In the case of generic GEODON, FDA punted on 180-day exclusivity for several ANDAs – seemingly unnecessarily.  According to FDA’s Paragraph IV Certification List, the first ANDAs for Ziprasidone HCl Capsules, 20 mg (base), 40 mg (base), 60 mg (base), and 80 mg (base), were submitted to FDA on February 7, 2005.  Only one ANDA was tentatively approved within 30 months of ANDA submission (i.e., on or about August 7, 2007): ANDA No. 077560 (approved on March 2, 2012) was tentatively approved on May 16, 2007).  Three other ANDAs (two of which have also received final approval) were not tentatively approved within 30 months of ANDA submission: ANDA No. 077561 (approved on March 2, 2012), ANDA No. 077565 (tentatively approved on December 29, 2008 and approved on March 2, 2012), and ANDA No. 077562 (tentatively approved on September 17, 2008).  

Thus, for generic GEODON, FDA was faced with a situation similar to that the Agency faced with generic STARLIX (nateglinide) Tablets in 2009.  There, FDA addressed for the first time the following question: “What is the effect of a forfeiture of 180-day exclusivity eligibility due to the failure of a first applicant to obtain tentative ANDA approval pursuant to FDC Act § 505(j)(5)(D)(i)(IV) when at least one other first applicant remains eligible for 180-day exclusivity?”  FDA ruled in a Letter Decision that a forfeited first applicant that “lawfully maintains” a Paragraph IV Certification to an Orange Book-listed patent is nevertheless a first applicant whose ANDA can be approved, who can trigger 180-day exclusivity for an eligible first applicant, and who can therefore enjoy the benefits of such exclusivity (see our previous post here).  FDA’s approval decision for a forfeited first applicant of generic STARLIX clearly states that 180-day exclusivity was forfeited because of a failure to obtain timely tentative approval. 

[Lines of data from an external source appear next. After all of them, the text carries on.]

-- ==== Sys2Proof/Machine/Jump.lean ====
section
/-! DEFINITION. Jumps, calls and returns (46_jump_call R205 to R208).
One definition per instruction, over the shared operations. -/

namespace Sys2Proof.Machine

/-- JSR: push the address of its third byte, high byte first, then jump (46 R206). -/
def callSubroutine (target : Addr) (s : State) : State :=
  let r := s.pc + 3 - 1
  (((s.advance 3).push (hiByte r)).push (loByte r)).setPc target

/-- RTS after its fetch: pull PCL, then PCH, and add one (46 R207). -/
def returnFromSubroutine (s : State) : State := ((s.pull).pull).setPc (mkAddr (s.pull).pulled s.pulled + 1)

/-- `4C` JMP absolute (R205). -/
def execJmpAbs (b : Addr) (s : State) : Out := .next (s.setPc (effAddr (.abs b) s))

/-- `6C` JMP (absolute) (R205). -/
def execJmpAbsind (b : Addr) (s : State) : Out := .next (s.setPc (effAddr (.absind b) s))

/-- `7C` JMP (absolute,X) (R205). -/
def execJmpAbsxind (b : Addr) (s : State) : Out := .next (s.setPc (effAddr (.absxind b) s))

/-- `20` JSR absolute (R206). -/
def execJsr (b : Addr) (s : State) : Out := .next (callSubroutine b s)

/-- `60` RTS implied (R207). -/
def execRts (s : State) : Out := .next (returnFromSubroutine (s.advance 1))

/-- `40` RTI implied (R208). -/
def execRti (s : State) : Out := .next (returnFromInterrupt (s.advance 1))

end Sys2Proof.Machine
end

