-- ==== Sys2Proof/Certificates/Slice0/Obligations.lean ====
section
/-! DEFINITION. The statements for the provers, and the vocabulary they use. Sums are written in natural numbers and
integers, as the rules write them, and not through the model's own operations. An effect written as `t = { s with … }`
leaves every field that is not named as it was. Where `mem` is not named, every byte of memory reads as before. -/

namespace Sys2Proof.Stmt

open Machine

/-- `exec i s` answers a next state, and that state satisfies `post`. -/
def Runs (i : Instr) (s : State) (post : State → Prop) : Prop := ∃ t, exec i s = .next t ∧ post t

/-- The board has RAM at `a` (00_scope R5; 20 R52, R53). -/
def Ram (s : State) (a : Addr) : Prop := s.board.kindAt a = .ram

/-- Every location that is not RAM reads as before: the model's choice (log entry 7). -/
def OthersKept (s t : State) : Prop := ∀ a : Addr, ¬Ram s a → Memory.read t.mem a = Memory.read s.mem a

/-- Every byte outside the addresses `cells` reads as before. What a device does of its own comes with the inputs of a later
boundary (log entries 4 and 7). -/
def BytesKept (cells : List Addr) (s t : State) : Prop :=
  ∀ a : Addr, a ∉ cells → Memory.read t.mem a = Memory.read s.mem a

/-- PC stands past the bytes of the instruction, modulo 65536 (10 R25; 92 D2). -/
def PcPast (i : Instr) (s t : State) : Prop := t.pc.toNat = (s.pc.toNat + i.length) % 65536

/-- The byte at address `n` modulo 65536. -/
def byteAt (s : State) (n : Nat) : Nat := (Memory.read s.mem (BitVec.ofNat 16 n)).toNat

/-- `MemRead16(n)`: low byte at `n`, high byte at `n + 1` modulo 65536 (20 R55). -/
def wordAt (s : State) (n : Nat) : Nat := byteAt s n + 256 * byteAt s (n + 1)

/-- `MemRead16ZP(z)`: both bytes in page zero (20 R56). -/
def wordAtZp (s : State) (z : Nat) : Nat := byteAt s (z % 256) + 256 * byteAt s ((z + 1) % 256)

/-- `EA(mode)` as the table of 40 R101 writes it. -/
def addressOf (m : MemMode) (s : State) : Nat :=
  match m with
  | .zp z => z.toNat
  | .zpx z => (z.toNat + s.x.toNat) % 256
  | .zpy z => (z.toNat + s.y.toNat) % 256
  | .abs b => b.toNat
  | .absx b => (b.toNat + s.x.toNat) % 65536
  | .absy b => (b.toNat + s.y.toNat) % 65536
  | .indx z => wordAtZp s ((z.toNat + s.x.toNat) % 256)
  | .indy z => (wordAtZp s z.toNat + s.y.toNat) % 65536
  | .zpind z => wordAtZp s z.toNat
  | .absind b => wordAt s b.toNat
  | .absxind b => wordAt s ((b.toNat + s.x.toNat) % 65536)

/-- `Operand(mode)` (40 R102). -/
def operandOf (src : Source) (s : State) : Nat :=
  match src with
  | .imm v => v.toNat
  | .mem m => byteAt s (addressOf m s)

/-- `SetNZ(v)`: N is bit 7 of the result, Z says it is zero (00 R8). -/
def nzOf (p : Status) (v : Nat) : Status := { p with n := decide (128 ≤ v), z := decide (v = 0) }

/-- `signed(v)` (42 R150). -/
def signed (v : Nat) : Int := if v < 128 then (v : Int) else (v : Int) - 256

/-- A signed number that does not fit in 8 bits. -/
def overflows (n : Int) : Bool := decide (n < -128 ∨ 127 < n)

/-- Both 4-bit halves are in 0 to 9 (42 R151). -/
def validBcd (v : Nat) : Prop := v / 16 ≤ 9 ∧ v % 16 ≤ 9

/-- `dec(v)` (42 R151). -/
def dec (v : Nat) : Nat := v / 16 * 10 + v % 16

/-- `bcd(n)` (42 R151). -/
def bcd (n : Nat) : Nat := n / 10 * 16 + n % 10

/-- The number `PImage(b)` (10 R35). -/
def imageOf (p : Status) (b : Bool) : Nat :=
  p.n.toNat * 128 + p.v.toNat * 64 + 32 + b.toNat * 16 + p.d.toNat * 8 + p.i.toNat * 4 + p.z.toNat * 2 + p.c.toNat

/-- The three bytes an interrupt sequence pushes (60 R270). -/
def pushedCells (s : State) : List Addr := [stackAddr s.sp, stackAddr (s.sp - 1), stackAddr (s.sp - 2)]

/-- `t` is the entry into a handler from `s`: PCH, PCL and the image of P are pushed (where the stack is RAM they are there
afterwards), I is set, D is cleared, PC comes from the vector, S is three lower, and nothing else changes (60 R270). -/
def EntersHandler (vector : Addr) (b : Bool) (ret : Addr) (s t : State) : Prop :=
  (Ram s (stackAddr s.sp) → (Memory.read t.mem (stackAddr s.sp)).toNat = ret.toNat / 256) ∧
  (Ram s (stackAddr (s.sp - 1)) → (Memory.read t.mem (stackAddr (s.sp - 1))).toNat = ret.toNat % 256) ∧
  (Ram s (stackAddr (s.sp - 2)) → (Memory.read t.mem (stackAddr (s.sp - 2))).toNat = imageOf s.p b) ∧
  BytesKept (pushedCells s) s t ∧ OthersKept s t ∧
  t.pc.toNat = wordAt s vector.toNat ∧
  t = { s with sp := s.sp - 3, p := { s.p with i := true, d := false }, pc := t.pc, mem := t.mem }
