section
/-! PROOFS of the statements of the families 41_load_store_transfer and 43_logic that earlier parts leave: LDA, LDX, LDY, STA
and STZ; AND, ORA, EOR and BIT. -/

namespace Sys2Proof.Proofs

open Machine Stmt

/-! A register that takes a value, with N and Z from it (00_scope R8). -/

/-- An instruction that moves PC by its fetch stands past its bytes. -/
theorem pcPast_of_pc_eq {i : Instr} {s t : State} (h : t.pc = (s.advance i.length).pc) : PcPast i s t := by
  rw [PcPast, h, advance_pc_toNat]

/-- The effect and the frame of every instruction that sets A to a value of number `n` and ends with SetNZ of it. -/
theorem runs_setA_setNZ {i : Instr} {s : State} {v : Byte} {n : Nat} (hv : v.toNat = n)
    (he : exec i s = .next (((s.advance i.length).setA v).setNZ v)) :
    Runs i s fun t => t.a.toNat = n ∧ PcPast i s t ∧ t = { s with a := t.a, p := nzOf s.p n, pc := t.pc } := by
  subst hv
  exact runs_of_setNZ he ⟨rfl, pcPast_of_pc_eq rfl, rfl⟩

/-- The same for X. -/
theorem runs_setX_setNZ {i : Instr} {s : State} {v : Byte} {n : Nat} (hv : v.toNat = n)
    (he : exec i s = .next (((s.advance i.length).setX v).setNZ v)) :
    Runs i s fun t => t.x.toNat = n ∧ PcPast i s t ∧ t = { s with x := t.x, p := nzOf s.p n, pc := t.pc } := by
  subst hv
  exact runs_of_setNZ he ⟨rfl, pcPast_of_pc_eq rfl, rfl⟩

/-- The same for Y. -/
theorem runs_setY_setNZ {i : Instr} {s : State} {v : Byte} {n : Nat} (hv : v.toNat = n)
    (he : exec i s = .next (((s.advance i.length).setY v).setNZ v)) :
    Runs i s fun t => t.y.toNat = n ∧ PcPast i s t ∧ t = { s with y := t.y, p := nzOf s.p n, pc := t.pc } := by
  subst hv
  exact runs_of_setNZ he ⟨rfl, pcPast_of_pc_eq rfl, rfl⟩

/-! Loads (41_load_store_transfer R130 to R132). -/

/-- Settles O22: each form sets A to its operand. -/
theorem ldaResult : Obligations.LdaResult := by
  intro s v z b f hf
  fin_cases hf <;> exact runs_setA_setNZ (operand_toNat _ s) rfl

/-- Settles O23: each form sets its index register to its operand. -/
theorem ldxLdyResult : Obligations.LdxLdyResult := by
  refine ⟨?ldx, ?ldy⟩
  case ldx =>
    intro s v z b f hf
    fin_cases hf <;> exact runs_setX_setNZ (operand_toNat _ s) rfl
  case ldy =>
    intro s v z b f hf
    fin_cases hf <;> exact runs_setY_setNZ (operand_toNat _ s) rfl

/-! Stores (41_load_store_transfer R133, R136). -/

/-- The effect and the frame of every instruction that is a store of one byte, PC included. -/
theorem runs_storeByte_pcPast {i : Instr} {m : MemMode} {v : Byte} {s : State} (he : exec i s = .next (storeByte m v s))
    (hl : i.length = m.length) :
    Runs i s fun t =>
      (Ram s (effAddr m s) → Memory.read t.mem (effAddr m s) = v) ∧ BytesKept [effAddr m s] s t ∧ PcPast i s t ∧
      t = { s with pc := t.pc, mem := t.mem } :=
  ⟨storeByte m v s, he, fun h => read_storeByte_ram h v, storeByte_bytesKept m v s,
    pcPast_of_pc_eq (by rw [hl, storeByte_eq, State.advance_pc]), storeByte_eq m v s⟩

/-- Settles O24: each form is the store of A, or of zero, at its mode's address. -/
theorem staStzResult : Obligations.StaStzResult := by
  intro s z b f hf
  fin_cases hf <;> exact runs_storeByte_pcPast rfl rfl

/-! AND, ORA and EOR (43_logic R170 to R172). -/

theorem and_operand_toNat (v : Byte) (src : Source) (s : State) :
    (v &&& operand src s).toNat = v.toNat &&& operandOf src s := by
  rw [BitVec.toNat_and, operand_toNat]

theorem or_operand_toNat (v : Byte) (src : Source) (s : State) :
    (v ||| operand src s).toNat = v.toNat ||| operandOf src s := by
  rw [BitVec.toNat_or, operand_toNat]

theorem xor_operand_toNat (v : Byte) (src : Source) (s : State) :
    (v ^^^ operand src s).toNat = v.toNat ^^^ operandOf src s := by
  rw [BitVec.toNat_xor, operand_toNat]

/-- Settles O35: each form sets A to A combined with its operand. -/
theorem andOraEorResult : Obligations.AndOraEorResult := by
  intro s v z b
  refine ⟨?and, ?ora, ?eor⟩
  case and =>
    intro f hf
    fin_cases hf <;> exact runs_setA_setNZ (and_operand_toNat s.a _ s) rfl
  case ora =>
    intro f hf
    fin_cases hf <;> exact runs_setA_setNZ (or_operand_toNat s.a _ s) rfl
  case eor =>
    intro f hf
    fin_cases hf <;> exact runs_setA_setNZ (xor_operand_toNat s.a _ s) rfl

/-! BIT (43_logic R173). -/

/-- Two bytes share no bit exactly when their numbers share none. -/
theorem and_beq_zero (v w : Byte) : (v &&& w == 0) = decide (v.toNat &&& w.toNat = 0) := by
  rw [beq_eq_decide, decide_eq_decide, ← BitVec.toNat_inj, BitVec.toNat_and]
  rfl

/-- BIT with a memory operand tests A against the byte and takes N and V from it. -/
theorem bitMemory_eq_operandOf (m : MemMode) (s : State) :
    bitMemory m s = { s with
      p := { s.p with
        z := decide (s.a.toNat &&& operandOf (.mem m) s = 0)
        n := (operandOf (.mem m) s).testBit 7
        v := (operandOf (.mem m) s).testBit 6 }
      pc := s.pc + BitVec.ofNat 16 m.length } := by
  rw [bitMemory_eq, ← operand_toNat, operand, and_beq_zero]
  rfl

theorem runs_bitMemory {i : Instr} {m : MemMode} {s : State} (he : exec i s = .next (bitMemory m s))
    (hl : i.length = m.length) :
    Runs i s fun t =>
      let v := operandOf (.mem m) s
      PcPast i s t ∧
      t = { s with
        p := { s.p with z := decide (s.a.toNat &&& v = 0), n := v.testBit 7, v := v.testBit 6 }
        pc := t.pc } := by
  rw [bitMemory_eq_operandOf, ← hl] at he
  exact ⟨_, he, pcPast_of_pc_eq rfl, rfl⟩

/-- Settles O36: the immediate form writes Z alone, each memory form writes Z, N and V. -/
theorem bitResult : Obligations.BitResult := by
  intro s v z b
  refine ⟨?immediate, ?memory⟩
  case immediate =>
    rw [← and_beq_zero]
    exact runs_setP rfl
  case memory =>
    intro f hf
    fin_cases hf <;> exact runs_bitMemory rfl rfl

end Sys2Proof.Proofs
end

section
/-! PROOFS of the statements of the family 42_arithmetic that earlier parts leave: ADC, SBC, the comparisons, INC and DEC;
and of 44_shift_rotate, whose read-modify-write they share. -/

namespace Sys2Proof.Proofs

open Machine Stmt

/-! The forms of ADC and SBC (40_addressing_modes R119). -/

theorem adcForms_exec (s : State) (v z : Byte) (b : Addr) :
    ∀ f ∈ adcForms v z b, exec f.1 s = .next (addWithCarry f.2 s) ∧ f.1.length = f.2.length := by
  intro f hf
  fin_cases hf <;> exact ⟨rfl, rfl⟩

theorem sbcForms_exec (s : State) (v z : Byte) (b : Addr) :
    ∀ f ∈ sbcForms v z b, exec f.1 s = .next (subWithBorrow f.2 s) ∧ f.1.length = f.2.length := by
  intro f hf
  fin_cases hf <;> exact ⟨rfl, rfl⟩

Fast forward 2.5 years later to generic GEODON and FDA, instead of ruling that a first applicant forfeited 180-day exclusivity eligibility because of a failure to obtain timely tentative approval, takes a more conservative approach and says that the Agency is punting on exclusivity for those ANDAs not tentatively approved within 30 months of application submission.  Perhaps there are particular facts surrounding generic GEODON that swayed FDA one way over the other.  Or perhaps (and we think more likely) FDA, as a general policy, has chosen to make as few final decisions on 180-day exclusivity as possible to avoid or otherwise stave off possible litigation.  Indeed, such avoidance pops up elsewhere.  Just last week, FDA issued a non-response denial to two citizen petitions concerning labeling carve-out issues for generic versions of SEROQUEL (quetiapine fumarate) and SEROQUEL XR (quetiapine fumarate).  The petitions, which FDA determined to be subject to the 180-day response timeframe under FDC Act § 505(q), were submitted a little more than six months before generic SEROQUEL might be approved.  Had FDA outright denied the petitions with a substantive response, that could open the door to a lawsuit and potentially delay or prevent the generic genie from coming out of its bottle.  Delaying a final, substantive response until ANDAs might be approved makes it more difficult to put the genie back in its bottle.